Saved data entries
***
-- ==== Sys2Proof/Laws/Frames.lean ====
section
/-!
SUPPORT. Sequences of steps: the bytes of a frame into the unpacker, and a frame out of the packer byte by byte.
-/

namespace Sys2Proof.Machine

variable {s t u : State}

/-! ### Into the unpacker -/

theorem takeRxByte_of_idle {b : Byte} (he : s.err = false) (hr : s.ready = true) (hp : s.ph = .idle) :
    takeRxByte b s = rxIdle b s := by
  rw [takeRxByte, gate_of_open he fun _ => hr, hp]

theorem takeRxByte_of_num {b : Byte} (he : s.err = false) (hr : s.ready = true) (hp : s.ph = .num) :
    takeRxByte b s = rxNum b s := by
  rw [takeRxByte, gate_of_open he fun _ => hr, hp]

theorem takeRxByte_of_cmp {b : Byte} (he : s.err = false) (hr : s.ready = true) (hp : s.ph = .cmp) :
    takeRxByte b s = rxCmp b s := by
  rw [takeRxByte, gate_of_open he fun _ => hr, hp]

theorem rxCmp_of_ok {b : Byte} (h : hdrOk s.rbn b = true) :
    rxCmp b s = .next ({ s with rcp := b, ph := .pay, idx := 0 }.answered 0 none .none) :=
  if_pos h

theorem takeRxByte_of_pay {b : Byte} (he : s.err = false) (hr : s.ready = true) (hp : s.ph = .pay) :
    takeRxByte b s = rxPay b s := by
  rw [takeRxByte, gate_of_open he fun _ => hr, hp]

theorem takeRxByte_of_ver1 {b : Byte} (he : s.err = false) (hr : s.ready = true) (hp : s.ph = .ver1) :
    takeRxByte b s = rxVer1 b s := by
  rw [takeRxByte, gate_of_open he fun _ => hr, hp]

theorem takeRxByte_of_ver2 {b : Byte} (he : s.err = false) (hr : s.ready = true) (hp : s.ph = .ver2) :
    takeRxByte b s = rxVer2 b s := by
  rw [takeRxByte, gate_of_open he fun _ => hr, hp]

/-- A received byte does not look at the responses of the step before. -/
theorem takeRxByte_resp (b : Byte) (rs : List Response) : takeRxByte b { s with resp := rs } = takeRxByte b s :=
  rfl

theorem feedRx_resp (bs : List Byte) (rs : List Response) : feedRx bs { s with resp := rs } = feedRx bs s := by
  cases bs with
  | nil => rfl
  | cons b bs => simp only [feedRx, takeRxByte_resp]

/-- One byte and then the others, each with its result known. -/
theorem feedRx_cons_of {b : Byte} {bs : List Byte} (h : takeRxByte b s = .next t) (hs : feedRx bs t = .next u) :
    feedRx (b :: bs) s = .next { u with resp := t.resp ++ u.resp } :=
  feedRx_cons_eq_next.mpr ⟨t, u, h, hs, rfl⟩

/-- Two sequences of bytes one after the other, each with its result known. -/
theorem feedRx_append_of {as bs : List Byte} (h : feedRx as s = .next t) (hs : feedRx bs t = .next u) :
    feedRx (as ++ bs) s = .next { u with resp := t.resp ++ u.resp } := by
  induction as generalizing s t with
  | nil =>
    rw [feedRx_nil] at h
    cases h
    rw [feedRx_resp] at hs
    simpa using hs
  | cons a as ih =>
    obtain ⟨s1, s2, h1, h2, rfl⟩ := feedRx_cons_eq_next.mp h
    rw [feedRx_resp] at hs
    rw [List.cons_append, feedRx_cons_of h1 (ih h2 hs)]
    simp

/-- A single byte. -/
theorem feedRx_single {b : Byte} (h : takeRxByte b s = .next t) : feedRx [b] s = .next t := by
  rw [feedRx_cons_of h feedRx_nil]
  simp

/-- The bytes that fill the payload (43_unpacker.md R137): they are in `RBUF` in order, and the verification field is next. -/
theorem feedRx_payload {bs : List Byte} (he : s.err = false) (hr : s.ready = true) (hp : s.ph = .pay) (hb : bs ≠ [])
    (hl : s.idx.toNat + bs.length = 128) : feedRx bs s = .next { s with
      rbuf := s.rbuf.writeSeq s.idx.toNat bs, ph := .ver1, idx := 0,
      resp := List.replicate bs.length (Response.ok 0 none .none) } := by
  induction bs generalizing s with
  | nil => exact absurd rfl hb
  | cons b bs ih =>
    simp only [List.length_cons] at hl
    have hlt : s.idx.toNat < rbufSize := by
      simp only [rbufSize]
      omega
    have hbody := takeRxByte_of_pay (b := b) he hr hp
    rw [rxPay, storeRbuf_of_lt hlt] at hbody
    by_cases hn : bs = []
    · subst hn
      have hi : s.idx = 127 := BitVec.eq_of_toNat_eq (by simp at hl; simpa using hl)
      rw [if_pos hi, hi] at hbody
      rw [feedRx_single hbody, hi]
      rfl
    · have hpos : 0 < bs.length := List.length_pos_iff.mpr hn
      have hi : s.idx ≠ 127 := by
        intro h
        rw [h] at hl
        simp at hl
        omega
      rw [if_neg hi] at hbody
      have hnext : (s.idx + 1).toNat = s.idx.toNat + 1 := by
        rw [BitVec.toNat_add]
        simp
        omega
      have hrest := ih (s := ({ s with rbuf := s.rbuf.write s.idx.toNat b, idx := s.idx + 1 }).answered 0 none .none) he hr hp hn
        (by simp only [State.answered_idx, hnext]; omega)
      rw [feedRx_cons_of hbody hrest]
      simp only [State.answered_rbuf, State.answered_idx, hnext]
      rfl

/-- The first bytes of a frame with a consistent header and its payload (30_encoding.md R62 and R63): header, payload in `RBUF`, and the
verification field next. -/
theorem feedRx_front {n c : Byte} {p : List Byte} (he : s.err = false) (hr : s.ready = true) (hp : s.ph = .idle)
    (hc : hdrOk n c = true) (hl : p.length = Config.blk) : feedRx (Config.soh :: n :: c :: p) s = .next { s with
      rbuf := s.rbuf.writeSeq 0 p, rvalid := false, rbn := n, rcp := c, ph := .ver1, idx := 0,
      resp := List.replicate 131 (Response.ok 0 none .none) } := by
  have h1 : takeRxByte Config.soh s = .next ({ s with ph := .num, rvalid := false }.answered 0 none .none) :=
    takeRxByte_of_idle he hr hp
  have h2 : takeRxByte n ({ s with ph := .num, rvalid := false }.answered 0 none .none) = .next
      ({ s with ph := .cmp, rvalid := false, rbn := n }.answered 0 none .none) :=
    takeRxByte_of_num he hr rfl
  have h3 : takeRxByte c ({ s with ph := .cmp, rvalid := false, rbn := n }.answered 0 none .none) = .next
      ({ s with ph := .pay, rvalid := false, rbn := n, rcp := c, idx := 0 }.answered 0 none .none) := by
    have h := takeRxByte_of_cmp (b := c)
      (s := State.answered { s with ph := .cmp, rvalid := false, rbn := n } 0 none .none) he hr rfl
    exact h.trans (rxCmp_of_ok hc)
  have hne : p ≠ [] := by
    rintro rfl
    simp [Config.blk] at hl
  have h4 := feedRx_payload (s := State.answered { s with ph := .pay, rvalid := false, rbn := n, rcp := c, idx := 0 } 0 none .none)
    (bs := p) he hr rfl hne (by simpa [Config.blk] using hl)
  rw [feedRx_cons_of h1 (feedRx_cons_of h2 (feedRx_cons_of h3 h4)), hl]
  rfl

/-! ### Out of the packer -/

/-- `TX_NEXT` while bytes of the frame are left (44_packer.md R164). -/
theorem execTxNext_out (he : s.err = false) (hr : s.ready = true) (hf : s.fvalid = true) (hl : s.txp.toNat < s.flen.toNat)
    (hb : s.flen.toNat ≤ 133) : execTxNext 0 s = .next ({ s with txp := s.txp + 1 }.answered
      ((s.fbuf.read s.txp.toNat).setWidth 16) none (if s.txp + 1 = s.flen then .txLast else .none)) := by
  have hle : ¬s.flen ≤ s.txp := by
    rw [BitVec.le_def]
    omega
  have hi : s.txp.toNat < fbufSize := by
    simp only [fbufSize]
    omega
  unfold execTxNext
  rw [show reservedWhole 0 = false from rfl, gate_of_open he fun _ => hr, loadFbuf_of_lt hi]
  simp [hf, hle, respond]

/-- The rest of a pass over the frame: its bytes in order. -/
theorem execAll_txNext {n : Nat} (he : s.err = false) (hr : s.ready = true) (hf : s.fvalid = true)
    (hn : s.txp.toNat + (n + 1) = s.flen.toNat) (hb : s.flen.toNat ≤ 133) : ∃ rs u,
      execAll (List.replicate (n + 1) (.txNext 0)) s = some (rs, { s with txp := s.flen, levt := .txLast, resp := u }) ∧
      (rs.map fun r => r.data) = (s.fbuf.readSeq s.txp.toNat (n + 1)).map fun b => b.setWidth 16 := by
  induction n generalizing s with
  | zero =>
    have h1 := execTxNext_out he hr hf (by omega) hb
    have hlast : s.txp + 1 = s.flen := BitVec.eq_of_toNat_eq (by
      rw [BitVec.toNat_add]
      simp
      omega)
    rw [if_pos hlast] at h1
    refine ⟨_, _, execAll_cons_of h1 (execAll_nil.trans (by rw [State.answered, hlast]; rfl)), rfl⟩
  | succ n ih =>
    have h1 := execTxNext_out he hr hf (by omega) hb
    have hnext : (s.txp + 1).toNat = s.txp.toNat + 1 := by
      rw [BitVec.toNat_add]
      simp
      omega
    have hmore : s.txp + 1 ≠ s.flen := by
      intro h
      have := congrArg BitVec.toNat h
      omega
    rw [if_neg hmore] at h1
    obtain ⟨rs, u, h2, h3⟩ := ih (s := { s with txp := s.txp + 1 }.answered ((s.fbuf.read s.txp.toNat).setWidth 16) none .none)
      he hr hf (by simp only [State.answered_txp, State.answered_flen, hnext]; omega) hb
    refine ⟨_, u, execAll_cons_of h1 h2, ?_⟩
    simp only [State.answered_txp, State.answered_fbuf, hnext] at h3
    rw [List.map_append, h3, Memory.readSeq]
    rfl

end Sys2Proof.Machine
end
***
What the task requires: Repeat only the lines above, from the first line of the entries through the line that contains "takeRxByte b s = rxNum b s := by", including both ends.

Task answer:
-- ==== Sys2Proof/Laws/Frames.lean ====
section
/-!
SUPPORT. Sequences of steps: the bytes of a frame into the unpacker, and a frame out of the packer byte by byte.
-/

namespace Sys2Proof.Machine

variable {s t u : State}

/-! ### Into the unpacker -/

theorem takeRxByte_of_idle {b : Byte} (he : s.err = false) (hr : s.ready = true) (hp : s.ph = .idle) :
    takeRxByte b s = rxIdle b s := by
  rw [takeRxByte, gate_of_open he fun _ => hr, hp]

theorem takeRxByte_of_num {b : Byte} (he : s.err = false) (hr : s.ready = true) (hp : s.ph = .num) :
    takeRxByte b s = rxNum b s := by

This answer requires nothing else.